Please repeat, exactly and with nothing extra, the line containing "decodeTableWord 24 (wordOf ['B', '" and every line after it up to the end of the material.
[[ EXTRACTED INFORMATION, beginning ]]
-- ==== Sys2Proof/Tests/Slice0.lean ====
section
/-! SUPPORT. The model's own tests. Expected values come from `95_test_vectors.md`, from the worked lines of
`30_encoding.md`, or from a rule by hand; each test names its source. Then, for every obligation with hypotheses, a
theorem that shows a state and operands that meet them. -/

namespace Sys2Proof.Tests

open Sys2Proof Sys2Proof.Machine

/-! ## Helpers -/

/-- A vector register that holds `xs` in its first lanes and `rest` in the others. -/
def vec (xs : List Int) (rest : Int) : Lanes := Vector.ofFn fun l => BitVec.ofInt 32 (xs.getD l.val rest)

/-- Lane `l` holds `first + l`. -/
def ramp (first : Int) : Lanes := Vector.ofFn fun l => BitVec.ofInt 32 (first + (l.val : Int))

/-- Reset with `V1`, `V2` and VLR set. -/
def withVectors (a b : Lanes) (vl : Int) : State :=
  { State.reset with vreg := (State.reset.vreg.set 1 a).set 2 b, vlr := BitVec.ofInt 32 vl }

/-- The same with `S0` set to `x` and `S1` to `y`. -/
def withScalars (a b : Lanes) (vl x y : Int) : State :=
  { withVectors a b vl with sreg := (State.reset.sreg.set 0 (BitVec.ofInt 32 x)).set 1 (BitVec.ofInt 32 y) }

/-- Whether an outcome is a next state. -/
def isNext (o : Host.Outcome State Fault Refusal) : Bool :=
  match o with
  | .next _ => true
  | .fault _ => false
  | .refused _ => false

/-- The next state of an outcome that has one. -/
def after (o : Host.Outcome State Fault Refusal) : State :=
  match o with
  | .next t => t
  | .fault _ => State.reset
  | .refused _ => State.reset

theorem eq_next_after {o : Host.Outcome State Fault Refusal} (h : isNext o = true) : o = .next (after o) := by
  cases o with
  | next t => rfl
  | fault f => cases h
  | refused r => cases h

theorem forall_next {o : Host.Outcome State Fault Refusal} {P : State → Prop} (h : P (after o)) :
    ∀ t, o = .next t → P t := by
  rintro t rfl
  exact h

theorem forall_regName {P : RegName → Prop} (hs : ∀ i : Fin 8, P (.scalar i)) (hv : ∀ i : Fin 8, P (.vector i))
    (hm : P .mask) (hl : P .length) : ∀ x, P x := by
  intro x
  cases x with
  | scalar i => exact hs i
  | vector i => exact hv i
  | mask => exact hm
  | length => exact hl

/-- Lane `l` of `V[r]` after an outcome that is a next state and has not halted. -/
def laneAfter (o : Host.Outcome State Fault Refusal) (r : VReg) (l : Fin 64) : Option Int :=
  match o with
  | .next t => if t.halted then none else some (t.lane r l).toInt
  | .fault _ => none
  | .refused _ => none

/-- `S[r]` after an outcome that is a next state and has not halted. -/
def scalarAfter (o : Host.Outcome State Fault Refusal) (r : SReg) : Option Int :=
  match o with
  | .next t => if t.halted then none else some (t.readS r).toInt
  | .fault _ => none
  | .refused _ => none

/-- Kind, lane, detail and address of the error record after an outcome. -/
def errorAfter (o : Host.Outcome State Fault Refusal) :
    Option (ErrorKind × Option Nat × Option Detail × Option Int) :=
  match o with
  | .next t => t.err.map fun e => (e.kind, e.lane, e.detail, e.addr)
  | .fault _ => none
  | .refused _ => none

/-- Text as bits: the first character in the lowest byte (log 6). -/
def wordOf (cs : List Char) : Nat := cs.foldr (fun c n => c.toNat + 256 * n) 0

/-! ## Ill-formed terms are refused by WellFormed (R81, R86) -/

theorem test_wf_refuses_offset_above_range : Instr.wf (.b 2147483648) = false := by decide
theorem test_wf_refuses_offset_below_range : Instr.wf (.b (-2147483649)) = false := by decide
theorem test_enabled_refuses_lv_without_extension : Instr.enabled false (.lv 1 0) = false := by decide
theorem test_enabled_refuses_sv_without_extension : Instr.enabled false (.sv 1 0) = false := by decide
theorem test_enabled_refuses_lvws_without_extension : Instr.enabled false (.lvws 1 0 1) = false := by decide
theorem test_enabled_refuses_svws_without_extension : Instr.enabled false (.svws 1 0 1) = false := by decide
theorem test_wellFormed_refuses_far_branch : Instr.wellFormed true (.b 2147483648) = false := by decide
theorem test_wellFormed_refuses_disabled_load : Instr.wellFormed false (.lv 1 0) = false := by decide

/-! ## Decoding: one line of every mnemonic, written out from R82, R84 and R86 -/

theorem test_decode_addvv :
    decodeLine false [['A', 'D', 'D', 'V', 'V'], ['V', 'R', '0'], ['V', 'R', '1'], ['V', 'R', '2']] =
      .ok (.addvv 0 1 2) := by decide
theorem test_decode_subvv :
    decodeLine false [['S', 'U', 'B', 'V', 'V'], ['V', 'R', '6'], ['V', 'R', '7'], ['V', 'R', '5']] =
      .ok (.subvv 6 7 5) := by decide
theorem test_decode_mulvv :
    decodeLine false [['M', 'U', 'L', 'V', 'V'], ['V', 'R', '3'], ['V', 'R', '0'], ['V', 'R', '1']] =
      .ok (.mulvv 3 0 1) := by decide
theorem test_decode_divvv :
    decodeLine false [['D', 'I', 'V', 'V', 'V'], ['V', 'R', '3'], ['V', 'R', '1'], ['V', 'R', '4']] =
      .ok (.divvv 3 1 4) := by decide
theorem test_decode_unpacklo :
    decodeLine false [['U', 'N', 'P', 'A', 'C', 'K', 'L', 'O'], ['V', 'R', '1'], ['V', 'R', '1'], ['V', 'R', '2']] =
      .ok (.unpacklo 1 1 2) := by decide
theorem test_decode_unpackhi :
    decodeLine false [['U', 'N', 'P', 'A', 'C', 'K', 'H', 'I'], ['V', 'R', '7'], ['V', 'R', '7'], ['V', 'R', '7']] =
      .ok (.unpackhi 7 7 7) := by decide
theorem test_decode_packlo :
    decodeLine false [['P', 'A', 'C', 'K', 'L', 'O'], ['V', 'R', '0'], ['V', 'R', '1'], ['V', 'R', '2']] =
      .ok (.packlo 0 1 2) := by decide
theorem test_decode_packhi :
    decodeLine false [['P', 'A', 'C', 'K', 'H', 'I'], ['V', 'R', '4'], ['V', 'R', '5'], ['V', 'R', '6']] =
      .ok (.packhi 4 5 6) := by decide
theorem test_decode_addvs :
    decodeLine false [['A', 'D', 'D', 'V', 'S'], ['V', 'R', '0'], ['V', 'R', '1'], ['S', 'R', '2']] =
      .ok (.addvs 0 1 2) := by decide
theorem test_decode_subvs :
    decodeLine false [['S', 'U', 'B', 'V', 'S'], ['V', 'R', '4'], ['V', 'R', '1'], ['S', 'R', '0']] =
      .ok (.subvs 4 1 0) := by decide
theorem test_decode_mulvs :
    decodeLine false [['M', 'U', 'L', 'V', 'S'], ['V', 'R', '2'], ['V', 'R', '3'], ['S', 'R', '4']] =
      .ok (.mulvs 2 3 4) := by decide
theorem test_decode_divvs :
    decodeLine false [['D', 'I', 'V', 'V', 'S'], ['V', 'R', '7'], ['V', 'R', '0'], ['S', 'R', '7']] =
      .ok (.divvs 7 0 7) := by decide
theorem test_decode_pop :
    decodeLine false [['P', 'O', 'P'], ['S', 'R', '3']] =
      .ok (.pop 3) := by decide
theorem test_decode_mtcl :
    decodeLine false [['M', 'T', 'C', 'L'], ['S', 'R', '0']] =
      .ok (.mtcl 0) := by decide
theorem test_decode_mfcl :
    decodeLine false [['M', 'F', 'C', 'L'], ['S', 'R', '7']] =
      .ok (.mfcl 7) := by decide
theorem test_decode_b :
    decodeLine false [['B'], ['-', '2']] =
      .ok (.b (-2)) := by decide
theorem test_decode_lv :
    decodeLine true [['L', 'V'], ['V', 'R', '1'], ['S', 'R', '0']] =
      .ok (.lv 1 0) := by decide
theorem test_decode_sv :
    decodeLine true [['S', 'V'], ['V', 'R', '3'], ['S', 'R', '2']] =
      .ok (.sv 3 2) := by decide
theorem test_decode_lvws :
    decodeLine true [['L', 'V', 'W', 'S'], ['V', 'R', '2'], ['S', 'R', '1'], ['S', 'R', '3']] =
      .ok (.lvws 2 1 3) := by decide
theorem test_decode_svws :
    decodeLine true [['S', 'V', 'W', 'S'], ['V', 'R', '1'], ['S', 'R', '0'], ['S', 'R', '1']] =
      .ok (.svws 1 0 1) := by decide

/-- `30_encoding.md` R86 and V-DE4: a sign and leading zeros. -/
theorem test_decode_offset_spellings :
    decodeLine false [['B'], ['-', '0']] = .ok (.b 0) ∧ decodeLine false [['B'], ['+', '0', '0', '7']] = .ok (.b 7) ∧
    decodeLine false [['B'], ['-', '2', '1', '4', '7', '4', '8', '3', '6', '4', '8']] = .ok (.b (-2147483648)) := by
  decide

/-- V-DE1, V-DE2, V-DE3, V-DE7, V-VD1 and E4. -/
theorem test_decode_rejects :
    decodeLine false [['M', 'T', 'C', 'L'], ['V', 'R', '0']] = .error .malformedOperand ∧
    decodeLine false [['P', 'O', 'P']] = .error .malformedOperand ∧
    decodeLine false [['B']] = .error .malformedOperand ∧
    decodeLine false [['A', 'D', 'D', 'V', 'V'], ['v', 'r', '0'], ['V', 'R', '1'], ['V', 'R', '2']] = .error .malformedOperand ∧
    decodeLine false [['L', 'V'], ['V', 'R', '1'], ['S', 'R', '0']] = .error .unknownMnemonic ∧
    decodeLine false [['F', 'O', 'O'], ['V', '1'], ['V', '2']] = .error .unknownMnemonic := by decide

/-! ## A line as bits, and one step of it (log 6, log 8) -/

theorem test_table_word_addvv :
    decodeTableWord 136 (wordOf ['A', 'D', 'D', 'V', 'V', ' ', 'V', 'R', '0', ' ', 'V', 'R', '1', ' ', 'V', 'R', '2']) =
      some (.addvv 0 1 2) := by decide
theorem test_table_word_lv :
    decodeTableWord 80 (wordOf ['L', 'V', ' ', 'V', 'R', '1', ' ', 'S', 'R', '0']) =
      some (.lv 1 0) := by decide
theorem test_table_word_b :
    decodeTableWord 24 (wordOf ['B', ' ', '2']) =
      some (.b 2) := by decide
theorem test_table_word_rejects : decodeTableWord 24 (wordOf ['F', 'O', 'O']) = none := by decide

/-- V-SO1: `POP` at reset counts 64, in the very next step. -/
theorem test_step_runs_placed_pop :
    scalarAfter (step (State.reset.withFetchWord 56 (wordOf ['P', 'O', 'P', ' ', 'S', 'R', '0']))) 0 = none ∧
    (after (step (State.reset.withFetchWord 56 (wordOf ['P', 'O', 'P', ' ', 'S', 'R', '0'])))).readS 0 = 64 := by decide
[[ EXTRACTED INFORMATION, end ]]
# WRITTEN SOLUTION
    decodeTableWord 24 (wordOf ['B', ' ', '2']) =
      some (.b 2) := by decide
theorem test_table_word_rejects : decodeTableWord 24 (wordOf ['F', 'O', 'O']) = none := by decide

/-- V-SO1: `POP` at reset counts 64, in the very next step. -/
theorem test_step_runs_placed_pop :
    scalarAfter (step (State.reset.withFetchWord 56 (wordOf ['P', 'O', 'P', ' ', 'S', 'R', '0']))) 0 = none ∧
    (after (step (State.reset.withFetchWord 56 (wordOf ['P', 'O', 'P', ' ', 'S', 'R', '0'])))).readS 0 = 64 := by decide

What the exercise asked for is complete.